In a future post, I’m going to write about Test Driven Development, with the aim of writing a Freecell clone. In this post I’ll walk through setting up a dotnet core solution with a class library which will hold the Freecell rules engine, a class library for our unit tests and show to set up an environment for immediate feedback, which is one of the key benefits of TDD. I’ll also demonstrate using some basic git commands to setup our source control.
As you’ll notice from the command line output below, I’m doing all this on a Mac, but things should not be any different if you are following along on Linux. Or even Windows.
We need to new up two projects: one for our rules engine; one for the tests. It is a good idea to keep the unit tests separate from the code under test - in a real world application you really do not want test data to get mixed in with production code.
The command dotnet new console instructs the framework to create a new console application. The -o option allows an output directory to be specified and the -n allows the project name to be specified. If you don’t specify these options, the projet will be created in and named after the current folder. You can see more details on the command on Microsoft’s documentation.
Then create the second project to hold the unit tests. I like to use xUnit, and the dotnet framework team do too. It’s pretty telling that the dotnet framework team using xUnit instead of using MSTest - which was exactly the basis of my arguement when I moved a team from MSTest to xUnit last year.
We should also add a reference into our test project to the Freecell.Engine project, as it is that which contains the code we want to test.
With that all done, now is a good time to initialise a git repository to hold the code and make the first commit.
dotnet new sln
Although it doesn’t matter to me as I’m coding this on a Mac using Visual Studio Code, for everyone’s convenience, we should add a solution file. This will also help later on when it comes to talking about build scripts and using Continuous Integration, as it’s usually easier to target a single solution file for building all the projects.
I’m going also going to start using the dotnet xunit command which is available to us, but this isn’t (currently) as straight forward as it perhaps will become. Firstly we need to update the version of xUnit which the dotnet new xunit command installed into the project, as it’s still 2.2.0, and to use dotnet xunit it needs to be the same version. Secondly, there isn’t yet a dotnet-cli command to update packages. But you can achieve this by adding an already existing package, which if you don’t specify a version will update it to the latest version. Why they don’t just add a dotnet update package --all command beats me.
If version numbers have changed since this post was written/published, don’t worry. All you need to do is make sure that the xUnit package and the dotnet xUnit command package are the same verisons. You can’t really go wrong as the dotnet xunit command will tell you if there is a version mismatch.

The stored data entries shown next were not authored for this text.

-- ==== Sys2Proof/Machine/VMem.lean ====
section
/-! DEFINITION. Element accesses of vector memory words (R135, R147, R153, R308 to R313): addresses, checks in the order
of R196, loads, stores, progress words and reduce-stores, one element at a time. -/

namespace Sys2Proof.Machine

/-! ## Registers as a word reads them -/

/-- A register's bytes, and the byte ranges of its pieces that hold an uncorrectable error, with the address to report. -/
structure Reg where
  bytes : List Byte
  bad : List (Nat × Nat × Word)
  deriving DecidableEq, Repr

/-- The address of an error in a segment's data (unit 3) or its table entry (unit 4). -/
def segErrorAddr (x : Seg) : Word :=
  if x.badEntry then BitVec.ofNat 64 (4 * 2 ^ 56 + x.num) else BitVec.ofNat 64 (3 * 2 ^ 56 + x.num * 256)

/-- The ranges in error of pieces from a byte position on. -/
def badRanges (k : Core) : Nat → List Piece → List (Nat × Nat × Word)
  | _, [] => []
  | pos, p :: t =>
    let rest := badRanges k (pos + p.count) t
    match lookupKey p.seg k.segs with
    | some x => if x.badData || x.badEntry then (pos, pos + p.count, segErrorAddr x) :: rest else rest
    | none => rest

/-- A chain as a word reads it. -/
def regOf (k : Core) (c : Chain) : Reg := { bytes := chainBytes k c, bad := badRanges k 0 c.pieces }

/-- The error that an element of a register, of a number of bits, meets, if any (R120, R197). -/
def badElem (r : Reg) (width i : Nat) : Option Word :=
  (r.bad.find? (fun b => decide (b.1 * 8 < (i + 1) * width) && decide (i * width < b.2.1 * 8))).map (fun b => b.2.2)

/-! ## Faults of a member -/

/-- A fault that a member found at an element; `first` marks one that shortens the grant instead of trapping (R311). -/
structure Hit where
  e : Nat
  k : Nat
  trap : Trap
  first : Bool
  deriving DecidableEq, Repr

/-- The fault taken first: the smallest element, then the lowest member, then the first found (R196). -/
def firstHit : List Hit → Option Hit
  | [] => none
  | h :: t =>
    match firstHit t with
    | none => some h
    | some g => if g.e < h.e ∨ (g.e = h.e ∧ g.k < h.k) then some g else some h

/-- The trap of an uncorrectable error that a vector word consumes. -/
def errorOf (addr : Word) (unit space : Nat) (a : Access) : Trap := { code := 49, tval := addr, info := sfinfoOf false unit space a }

/-- A trap with FF set (R193). -/
def firstFault (t : Trap) : Trap := { t with info := t.info ||| 256#9 }

/-! ## Addresses and checks -/

/-- The address of element i (R308); e2m1 elements lie two to a byte. -/
def elemAddr (t : BitVec 4) (kind : AddrKind) (base : Word) (stride : Word) (idx i : Nat) : Word :=
  match kind with
  | .unit => base + BitVec.ofNat 64 (if t = 14 then i / 2 else i * typeSize t)
  | .strided => base + BitVec.ofNat 64 i * stride
  | .indexed => base + BitVec.ofNat 64 (idx % 2 ^ 32)

/-- Where an element goes, or the trap it takes: misaligned, then translation (R196). -/
def elemPlace (s : State) (unit vmt size : Nat) (a : Access) (addr : Word) : Except Trap (Nat × Option (TlbEntry × Source)) :=
  let trap (code : Nat) : Trap := { code := code, tval := addr, info := sfinfoOf false unit vmt a }
  if addr.toNat % size ≠ 0 then .error (trap (if a == .load then 4 else 6)) else
  if a == .reduce && vmt == 4 then .error (trap 29) else
  match spacePlace s (who s) vmt a addr.toNat with
  | .error f => .error (trap f)
  | .ok r => .ok r

/-- A place that holds an uncorrectable error traps a read. -/
def readPlace (s : State) (unit vmt size : Nat) (addr : Word) : Except Trap (Nat × Option (TlbEntry × Source)) :=
  match elemPlace s unit vmt size .load addr with
  | .error t => .error t
  | .ok (k, use) => if hasError k size s then .error (errorOf (errorAddr k) unit vmt .load) else .ok (k, use)

/-- The translation of an access entered into the TLBs. -/
def useOne (use : Option (TlbEntry × Source)) (s : State) : State :=
  match use with
  | some p =>
    match (coreAt s s.core).tlb with
    | t :: _ => if t = p.1 then s else useEntry s.curKey p.1 p.2 s
    | [] => useEntry s.curKey p.1 p.2 s
  | none => s

/-- A use put among uses in the order of their pages, each page once. -/
def insertUse (u : TlbEntry × Source) : List (TlbEntry × Source) → List (TlbEntry × Source)
  | [] => [u]
  | x :: t => if x.1.vbase = u.1.vbase then x :: t else if u.1.vbase < x.1.vbase then u :: x :: t else x :: insertUse u t

/-- The lookups of a vector access: one for each distinct page, in the order of the pages (R142). -/
def usePages (us : List (TlbEntry × Source)) (s : State) : State :=
  (us.foldl (fun l u => insertUse u l) []).foldl (fun s u => useEntry s.curKey u.1 u.2 s) s

/-! ## Loads -/

/-- What a pass over lanes leaves: the state, the elements, the translations used, what a reduce-store sends to its homes, a fault at an element, and
whether an access must wait for the range scoreboard. -/
structure Pass where
  s : State
  es : List Nat
  uses : List (TlbEntry × Source)
  sent : List (Nat × Nat)
  hit : Option (Nat × Trap)
  stall : Bool

/-- A pass with no lane left, or stopped at a fault. -/
def Pass.ended (s : State) (hit : Option (Nat × Trap)) : Pass := { s := s, es := [], uses := [], sent := [], hit := hit, stall := false }

/-- A lane's translation and its wait put before the rest of a pass. -/
def Pass.after (use : Option (TlbEntry × Source)) (stall : Bool) (p : Pass) : Pass := { p with uses := use.toList ++ p.uses, stall := stall || p.stall }

/-- Lanes of a load in order, as far as the first fault; operand b is the index. -/
def loadLanes (t : BitVec 4) (vmt : Nat) (kind : AddrKind) (base stride : Word) : List Lane → State → Pass
  | [], s => .ended s none
  | l :: rest, s =>
    let cons (w : Nat) (p : Pass) : Pass := { p with es := w :: p.es }
    if !l.active then cons l.old (loadLanes t vmt kind base stride rest s) else
    let addr := elemAddr t kind base stride l.b l.i
    let n := typeSize t
    match readPlace s 1 vmt n addr with
    | .error f => .ended s (some (l.i, f))
    | .ok (k, use) =>
      let w := natOf (seeBytes s .vector k n)
      let w := if t = 14 then (if l.i % 2 = 0 then w % 16 else w / 16) else w
      cons w (.after use (scoreboardStalls s k n false) (loadLanes t vmt kind base stride rest s))

/-! ## Stores -/

/-- One element stored; e2m1 rewrites its byte with the other nibble as read. -/
def storeElem (t : BitVec 4) (addr key i w : Nat) (s : State) : State :=
  let bs := if t = 14 then
      (let old := (getByte key s.mem).toNat
       [BitVec.ofNat 8 (if i % 2 = 0 then old / 16 * 16 + w % 16 else old % 16 + w % 16 * 16)])
    else bytesOf (typeSize t) w
  storeChecked true addr key bs s

/-- The store of one lane, operand a, with index b. -/
def storeLane (t : BitVec 4) (vmt : Nat) (kind : AddrKind) (base stride : Word) (l : Lane) (s : State) : Except Trap (State × Option (TlbEntry × Source) × Bool) :=
  let addr := elemAddr t kind base stride l.b l.i
  let n := typeSize t
  match elemPlace s 1 vmt n .store addr with
  | .error f => .error f
  | .ok (k, use) => .ok (storeElem t addr.toNat k l.i l.a s, use, scoreboardStalls s k n true)

/-- Lanes of a store in order, as far as the first fault (log 42: DEDUCED, unsafe). -/
def storeLanes (t : BitVec 4) (vmt : Nat) (kind : AddrKind) (base stride : Word) : List Lane → State → Pass
  | [], s => .ended s none
  | l :: rest, s =>
    if !l.active then storeLanes t vmt kind base stride rest s else
    match storeLane t vmt kind base stride l s with
    | .error f => .ended s (some (l.i, f))
    | .ok (s, use, st) => .after use st (storeLanes t vmt kind base stride rest s)

/-! ## Stores with notify (R153, R312) -/

/-- The scope of a progress write. -/
def progressScope (vmt : Nat) : Scope := match vmt with | 0 | 4 => .pkg | 2 => .core | _ => .die

/-- Elements of one 256-byte block. -/
def perBlock (t : BitVec 4) : Nat := elemsOfBytes t 256

/-- A progress write: a release at the scope of R153, then the count is written (R180) (log 50: DEDUCED, unsafe). -/
def progressWrite (vmt : Nat) (addr : Word) (key n : Nat) (s : State) : State :=
  storeChecked true addr.toNat key (bytesOf 8 n) (releaseWaited s.curKey (progressScope vmt) s)

/-- A progress write where the word can be reached; a word whose own access fails is left alone (log 50: DEDUCED, unsafe). -/
def tryProgress (vmt : Nat) (addr : Word) (n : Nat) (s : State) : State :=
  match elemPlace s 1 vmt 8 .store addr with
  | .ok (k, use) => progressWrite vmt addr k n (useOne use s)
  | .error _ => s

/-- The element at which a progress word's fault is taken: the block's first active one, or the block's first where it holds
the start of the run or no active element. -/
def wordFaultAt (start : Nat) (block : List Lane) : Nat :=
  match block with
  | [] => start
  | l :: _ => if l.i = start then start else match block.find? (·.active) with | some a => a.i | none => l.i

/-- Blocks of a `vstn`: each block's lanes are stored after its progress word is translated, and the word follows them when the
block is whole. `n` is the length, `bound` where the run stops. -/
def notifyBlocks (t : BitVec 4) (vmt : Nat) (base word : Word) (start bound n : Nat) : Nat → List Lane → State → Pass
  | 0, _, s => .ended s none
  | _, [], s => .ended s none
  | fuel + 1, l :: ls, s =>
    let stop := (l.i / perBlock t + 1) * perBlock t
    let block := (l :: ls).takeWhile (fun x => decide (x.i < stop))
    let rest := (l :: ls).dropWhile (fun x => decide (x.i < stop))
    match elemPlace s 1 vmt 8 .store word with
    | .error f => .ended s (some (if f.code = 6 then start else wordFaultAt start block, f))
    | .ok (k, use) =>
      let p := Pass.after use (scoreboardStalls s k 8 true) (storeLanes t vmt .unit base 0 block s)
      match p.hit with
      | some _ => p
      | none =>
        let whole := min stop n
        if bound < whole then p else
        let q := notifyBlocks t vmt base word start bound n fuel rest (progressWrite vmt word k whole p.s)
        { q with uses := p.uses ++ q.uses, stall := p.stall || q.stall }

/-! ## Reduce-stores (R313) -/

/-- Who issues a reduce-store of the focus. -/
def issuerOf (s : State) : Issuer :=
  match s.cur.task with
  | some k => { part := k.part, region := k.region, thread := k.thread, key := s.curKey, node := k.node, word := 0 }
  | none => { part := 2 ^ 64, region := 0, thread := 0, key := s.curKey, node := 0, word := 0 }

/-- One element combined into a scratchpad at once; elsewhere it goes to the write queue of its home with the others. -/
def reduceElem (t : BitVec 4) (vmt : Nat) (op : CombOp) (addr key w : Nat) (s : State) : State :=
  match vmt with
  | 0 | 1 => s
  | _ =>
    let n := typeSize t
    if hasError key n s then discardWrite key s else
    storeOwn true addr key (bytesOf n (combine t s.cur.frm op (natOf (getBytes key n s.mem)) w).w) (followOwn key n s)

/-- Lanes of a reduce-store in order, as far as the first fault. -/
def reduceLanes (t : BitVec 4) (vmt : Nat) (op : CombOp) (kind : AddrKind) (base : Word) : List Lane → State → Pass
  | [], s => .ended s none
  | l :: rest, s =>
    if !l.active then reduceLanes t vmt op kind base rest s else
    let addr := elemAddr t kind base 0 l.b l.i
    let n := typeSize t
    match elemPlace s 1 vmt n .reduce addr with
    | .error f => .ended s (some (l.i, f))
    | .ok (k, use) =>
      let p := Pass.after use (scoreboardStalls s k n true) (reduceLanes t vmt op kind base rest (reduceElem t vmt op addr.toNat k l.a s))
      if vmt ≤ 1 then { p with sent := (k, l.a) :: p.sent } else p

/-- A reduce-store of lanes: what it sends leaves as one (R313). -/
def reduceAll (t : BitVec 4) (vmt : Nat) (op : CombOp) (kind : AddrKind) (base : Word) (lanes : List Lane) (s : State) : Pass :=
  let p := reduceLanes t vmt op kind base lanes s
  { p with s := sendReduce (issuerOf s) op t s.cur.frm p.sent p.s }

end Sys2Proof.Machine
end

With that done, we can now add the dotnet-xunit cli command package, and start using it:
Hang on just a minute, the computer is lying to me, I clearly just added the dotnet-xunit package, which provides the dotnet xunit command. What gives? Well, the gotcha here is that the .csproj needs to be updated and told that the dotnet-xunit package is a special and unique snowflake. Instead of PackageReference, it needs to be DotNetCliToolReference. To be fair, this is documented in the xUnit documentation, and I think this is something that in the future will probably be automatic. For the time being we have to to it ourselves. If we now run dotnet xunit again:
As you can see, we get much nicer output than if we just used the standard dotnet test command. Using this command also has the added benefit of being able to produce xml output which can be consumed by a CI server to show details about the unit tests, but that isn’t somethin that I’m going to get into just yet.
I’m also going to update the xUnit Visual Studio runner now as well, as it is required to make VS Code debug our tests, which will come in handy later on. Executing dotnet add package xunit.runner.visualstudio does this for us.
I am a big fan of NCrunch, and the rapid and immediate feedback which it provides when coding in Visual Studio. Sadly, it’s not available for Visual Studio Code, or indeed for macOS, so in order to replicate the functionality it provides, we can make a few tweaks to our test project and watch our code for changes which are then automatically compiled and the tests ran. In order to get the NCrunch-like functionality, we need to add the dotnet watch cli command. This is fairly straightforward.
Make sure you remember to make the same edit to the .csproj file again so that dotnet understands that this is a CLI command. This is kind of opposite to the way Hansleman showed it, but it achieves the same end goal.
Now we can watch our unit test code for changes:
In this post I have walked through setting up a class library and unit test library using dotnet core, how to create a solution file and add the projects to it and how an immediate feedback cycle for TDD can be setup in a fairly easy and straightforward manner. I also demonstrated some basic git usage and initialised a repository for the code.